## THE INPUT

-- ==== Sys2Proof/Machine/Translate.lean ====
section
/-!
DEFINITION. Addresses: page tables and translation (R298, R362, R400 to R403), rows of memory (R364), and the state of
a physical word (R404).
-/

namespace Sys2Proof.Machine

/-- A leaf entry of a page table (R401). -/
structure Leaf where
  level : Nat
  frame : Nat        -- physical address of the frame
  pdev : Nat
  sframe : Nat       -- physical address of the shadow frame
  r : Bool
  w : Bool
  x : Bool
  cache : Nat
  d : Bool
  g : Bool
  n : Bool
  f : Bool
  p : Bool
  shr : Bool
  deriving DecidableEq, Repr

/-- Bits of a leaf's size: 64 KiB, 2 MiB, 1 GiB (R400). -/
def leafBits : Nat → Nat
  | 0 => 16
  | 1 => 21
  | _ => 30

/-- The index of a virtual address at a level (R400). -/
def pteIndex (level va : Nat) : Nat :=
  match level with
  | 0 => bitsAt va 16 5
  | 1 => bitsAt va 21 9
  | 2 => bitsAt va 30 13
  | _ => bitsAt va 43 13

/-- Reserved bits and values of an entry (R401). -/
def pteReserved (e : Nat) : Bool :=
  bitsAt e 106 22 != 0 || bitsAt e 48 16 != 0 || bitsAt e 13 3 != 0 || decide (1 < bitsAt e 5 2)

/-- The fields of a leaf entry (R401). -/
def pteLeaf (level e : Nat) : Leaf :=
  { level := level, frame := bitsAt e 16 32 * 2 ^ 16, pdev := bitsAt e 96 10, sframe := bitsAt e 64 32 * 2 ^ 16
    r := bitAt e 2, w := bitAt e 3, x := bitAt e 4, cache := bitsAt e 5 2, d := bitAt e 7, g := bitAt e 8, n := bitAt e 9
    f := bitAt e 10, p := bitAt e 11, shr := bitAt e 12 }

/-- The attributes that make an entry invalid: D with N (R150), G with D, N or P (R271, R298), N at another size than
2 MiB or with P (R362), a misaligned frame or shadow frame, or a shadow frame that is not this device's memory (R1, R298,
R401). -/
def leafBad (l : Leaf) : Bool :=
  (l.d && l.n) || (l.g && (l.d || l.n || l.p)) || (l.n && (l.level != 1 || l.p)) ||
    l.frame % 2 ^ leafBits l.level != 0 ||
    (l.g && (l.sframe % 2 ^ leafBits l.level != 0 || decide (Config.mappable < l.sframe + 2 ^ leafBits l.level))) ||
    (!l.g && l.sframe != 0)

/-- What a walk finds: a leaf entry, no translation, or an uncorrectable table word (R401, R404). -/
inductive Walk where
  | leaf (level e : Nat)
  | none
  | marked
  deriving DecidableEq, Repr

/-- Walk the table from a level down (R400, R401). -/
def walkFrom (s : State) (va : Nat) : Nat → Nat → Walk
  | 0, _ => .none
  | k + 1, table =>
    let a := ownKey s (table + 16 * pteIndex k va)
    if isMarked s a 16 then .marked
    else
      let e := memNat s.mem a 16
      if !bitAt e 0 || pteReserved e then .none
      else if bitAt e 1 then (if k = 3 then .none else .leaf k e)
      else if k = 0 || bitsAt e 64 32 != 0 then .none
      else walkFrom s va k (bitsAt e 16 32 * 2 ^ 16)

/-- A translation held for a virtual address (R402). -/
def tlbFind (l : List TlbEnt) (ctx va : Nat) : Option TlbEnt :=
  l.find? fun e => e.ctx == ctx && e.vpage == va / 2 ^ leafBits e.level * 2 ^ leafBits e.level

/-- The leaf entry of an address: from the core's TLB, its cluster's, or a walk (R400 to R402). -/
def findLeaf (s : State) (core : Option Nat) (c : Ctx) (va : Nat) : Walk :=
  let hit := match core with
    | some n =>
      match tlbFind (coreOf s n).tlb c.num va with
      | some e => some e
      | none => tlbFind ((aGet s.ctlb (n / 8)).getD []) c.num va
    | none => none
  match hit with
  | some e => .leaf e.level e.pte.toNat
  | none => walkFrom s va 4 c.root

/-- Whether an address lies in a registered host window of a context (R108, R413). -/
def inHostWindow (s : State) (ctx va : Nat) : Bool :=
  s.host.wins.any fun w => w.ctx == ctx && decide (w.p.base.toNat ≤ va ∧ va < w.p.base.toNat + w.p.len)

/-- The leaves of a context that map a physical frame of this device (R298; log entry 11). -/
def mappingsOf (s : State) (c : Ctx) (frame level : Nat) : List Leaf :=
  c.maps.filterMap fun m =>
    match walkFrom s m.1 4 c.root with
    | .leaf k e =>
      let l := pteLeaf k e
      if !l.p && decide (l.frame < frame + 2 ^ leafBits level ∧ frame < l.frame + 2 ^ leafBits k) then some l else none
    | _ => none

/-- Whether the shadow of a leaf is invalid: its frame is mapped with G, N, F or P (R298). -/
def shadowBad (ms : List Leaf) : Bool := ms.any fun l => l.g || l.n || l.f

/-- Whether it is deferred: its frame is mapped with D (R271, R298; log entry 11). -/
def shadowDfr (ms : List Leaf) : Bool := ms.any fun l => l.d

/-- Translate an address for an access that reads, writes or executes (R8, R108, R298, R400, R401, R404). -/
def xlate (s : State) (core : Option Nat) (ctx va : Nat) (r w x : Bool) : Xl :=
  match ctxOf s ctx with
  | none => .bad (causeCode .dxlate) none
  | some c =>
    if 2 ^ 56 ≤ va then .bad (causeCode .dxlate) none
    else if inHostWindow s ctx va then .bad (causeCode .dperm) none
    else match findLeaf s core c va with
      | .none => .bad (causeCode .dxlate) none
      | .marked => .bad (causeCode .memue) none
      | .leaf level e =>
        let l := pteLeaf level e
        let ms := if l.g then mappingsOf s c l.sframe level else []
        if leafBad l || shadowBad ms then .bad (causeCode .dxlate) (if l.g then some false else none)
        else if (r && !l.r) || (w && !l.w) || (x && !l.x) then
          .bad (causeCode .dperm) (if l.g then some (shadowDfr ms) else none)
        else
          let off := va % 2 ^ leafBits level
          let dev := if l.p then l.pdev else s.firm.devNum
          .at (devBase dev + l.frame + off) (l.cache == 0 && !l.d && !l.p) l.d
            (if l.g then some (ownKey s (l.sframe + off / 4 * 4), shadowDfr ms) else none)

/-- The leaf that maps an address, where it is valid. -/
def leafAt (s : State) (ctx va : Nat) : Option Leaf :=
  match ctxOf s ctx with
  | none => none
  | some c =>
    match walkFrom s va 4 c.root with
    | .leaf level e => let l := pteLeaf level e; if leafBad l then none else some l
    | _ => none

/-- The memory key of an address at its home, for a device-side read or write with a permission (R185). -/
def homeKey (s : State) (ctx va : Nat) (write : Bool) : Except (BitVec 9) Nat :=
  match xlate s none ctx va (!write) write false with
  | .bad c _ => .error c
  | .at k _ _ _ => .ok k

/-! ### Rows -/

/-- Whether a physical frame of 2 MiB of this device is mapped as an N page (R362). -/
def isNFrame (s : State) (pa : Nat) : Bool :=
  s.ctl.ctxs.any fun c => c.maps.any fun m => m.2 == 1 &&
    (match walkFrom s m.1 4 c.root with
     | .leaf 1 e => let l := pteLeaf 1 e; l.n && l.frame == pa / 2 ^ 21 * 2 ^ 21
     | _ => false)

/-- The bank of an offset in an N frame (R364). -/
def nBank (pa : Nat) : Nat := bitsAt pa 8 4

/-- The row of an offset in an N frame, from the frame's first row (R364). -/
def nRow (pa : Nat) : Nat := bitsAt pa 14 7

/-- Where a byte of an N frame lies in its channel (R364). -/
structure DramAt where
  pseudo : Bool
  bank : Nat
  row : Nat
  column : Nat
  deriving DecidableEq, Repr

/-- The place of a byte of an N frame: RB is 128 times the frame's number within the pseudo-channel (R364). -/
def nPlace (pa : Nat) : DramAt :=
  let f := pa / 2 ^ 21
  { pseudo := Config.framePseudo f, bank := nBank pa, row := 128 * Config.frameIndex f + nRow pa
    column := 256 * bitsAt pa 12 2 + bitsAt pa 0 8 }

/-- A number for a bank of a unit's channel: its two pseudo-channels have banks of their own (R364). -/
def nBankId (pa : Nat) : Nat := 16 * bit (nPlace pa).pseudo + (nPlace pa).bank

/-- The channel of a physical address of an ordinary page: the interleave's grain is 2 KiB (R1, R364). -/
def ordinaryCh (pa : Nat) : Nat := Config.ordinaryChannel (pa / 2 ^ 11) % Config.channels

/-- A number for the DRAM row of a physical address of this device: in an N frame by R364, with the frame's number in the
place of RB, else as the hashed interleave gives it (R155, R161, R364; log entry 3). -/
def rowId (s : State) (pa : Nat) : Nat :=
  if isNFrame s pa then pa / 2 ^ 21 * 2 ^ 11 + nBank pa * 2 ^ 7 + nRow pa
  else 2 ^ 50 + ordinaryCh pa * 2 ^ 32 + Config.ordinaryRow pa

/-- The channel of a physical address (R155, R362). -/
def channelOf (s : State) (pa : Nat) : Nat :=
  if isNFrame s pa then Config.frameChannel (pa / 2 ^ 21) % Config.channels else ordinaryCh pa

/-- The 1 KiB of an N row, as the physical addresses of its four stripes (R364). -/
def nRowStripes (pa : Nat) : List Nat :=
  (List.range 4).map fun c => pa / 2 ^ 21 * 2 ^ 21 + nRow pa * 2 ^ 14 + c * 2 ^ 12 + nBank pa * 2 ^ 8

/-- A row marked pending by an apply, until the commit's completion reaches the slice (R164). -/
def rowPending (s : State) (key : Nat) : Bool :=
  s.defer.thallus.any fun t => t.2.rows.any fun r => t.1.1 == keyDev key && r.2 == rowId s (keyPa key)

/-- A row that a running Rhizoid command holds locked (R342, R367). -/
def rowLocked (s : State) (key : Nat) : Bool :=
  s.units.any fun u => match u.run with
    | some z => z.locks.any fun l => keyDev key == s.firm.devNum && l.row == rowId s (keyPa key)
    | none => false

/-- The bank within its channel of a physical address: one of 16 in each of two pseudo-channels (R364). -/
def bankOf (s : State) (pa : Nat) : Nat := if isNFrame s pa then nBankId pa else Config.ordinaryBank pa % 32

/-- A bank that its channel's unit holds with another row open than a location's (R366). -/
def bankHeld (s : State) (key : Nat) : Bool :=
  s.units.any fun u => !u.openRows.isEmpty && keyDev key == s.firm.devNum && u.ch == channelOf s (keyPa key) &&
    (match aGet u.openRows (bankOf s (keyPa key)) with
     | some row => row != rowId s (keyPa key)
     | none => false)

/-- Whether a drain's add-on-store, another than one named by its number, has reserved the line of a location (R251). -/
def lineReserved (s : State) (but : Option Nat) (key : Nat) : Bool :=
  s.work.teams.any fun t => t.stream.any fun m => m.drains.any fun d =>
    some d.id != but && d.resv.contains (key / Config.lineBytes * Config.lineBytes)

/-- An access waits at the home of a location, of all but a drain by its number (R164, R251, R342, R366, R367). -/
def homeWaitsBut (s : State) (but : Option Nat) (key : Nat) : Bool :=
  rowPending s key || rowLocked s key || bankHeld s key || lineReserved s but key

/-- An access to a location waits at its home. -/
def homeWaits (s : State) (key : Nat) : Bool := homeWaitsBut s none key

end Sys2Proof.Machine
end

## WHAT IS NEEDED
Nothing but the lines above from the one containing "match level with" through the one containing "another size than" should appear in the answer, each repeated exactly.

## RESULT OF THE TASK
  match level with
  | 0 => bitsAt va 16 5
  | 1 => bitsAt va 21 9
  | 2 => bitsAt va 30 13
  | _ => bitsAt va 43 13

/-- Reserved bits and values of an entry (R401). -/
def pteReserved (e : Nat) : Bool :=
  bitsAt e 106 22 != 0 || bitsAt e 48 16 != 0 || bitsAt e 13 3 != 0 || decide (1 < bitsAt e 5 2)

/-- The fields of a leaf entry (R401). -/
def pteLeaf (level e : Nat) : Leaf :=
  { level := level, frame := bitsAt e 16 32 * 2 ^ 16, pdev := bitsAt e 96 10, sframe := bitsAt e 64 32 * 2 ^ 16
    r := bitAt e 2, w := bitAt e 3, x := bitAt e 4, cache := bitsAt e 5 2, d := bitAt e 7, g := bitAt e 8, n := bitAt e 9
    f := bitAt e 10, p := bitAt e 11, shr := bitAt e 12 }

/-- The attributes that make an entry invalid: D with N (R150), G with D, N or P (R271, R298), N at another size than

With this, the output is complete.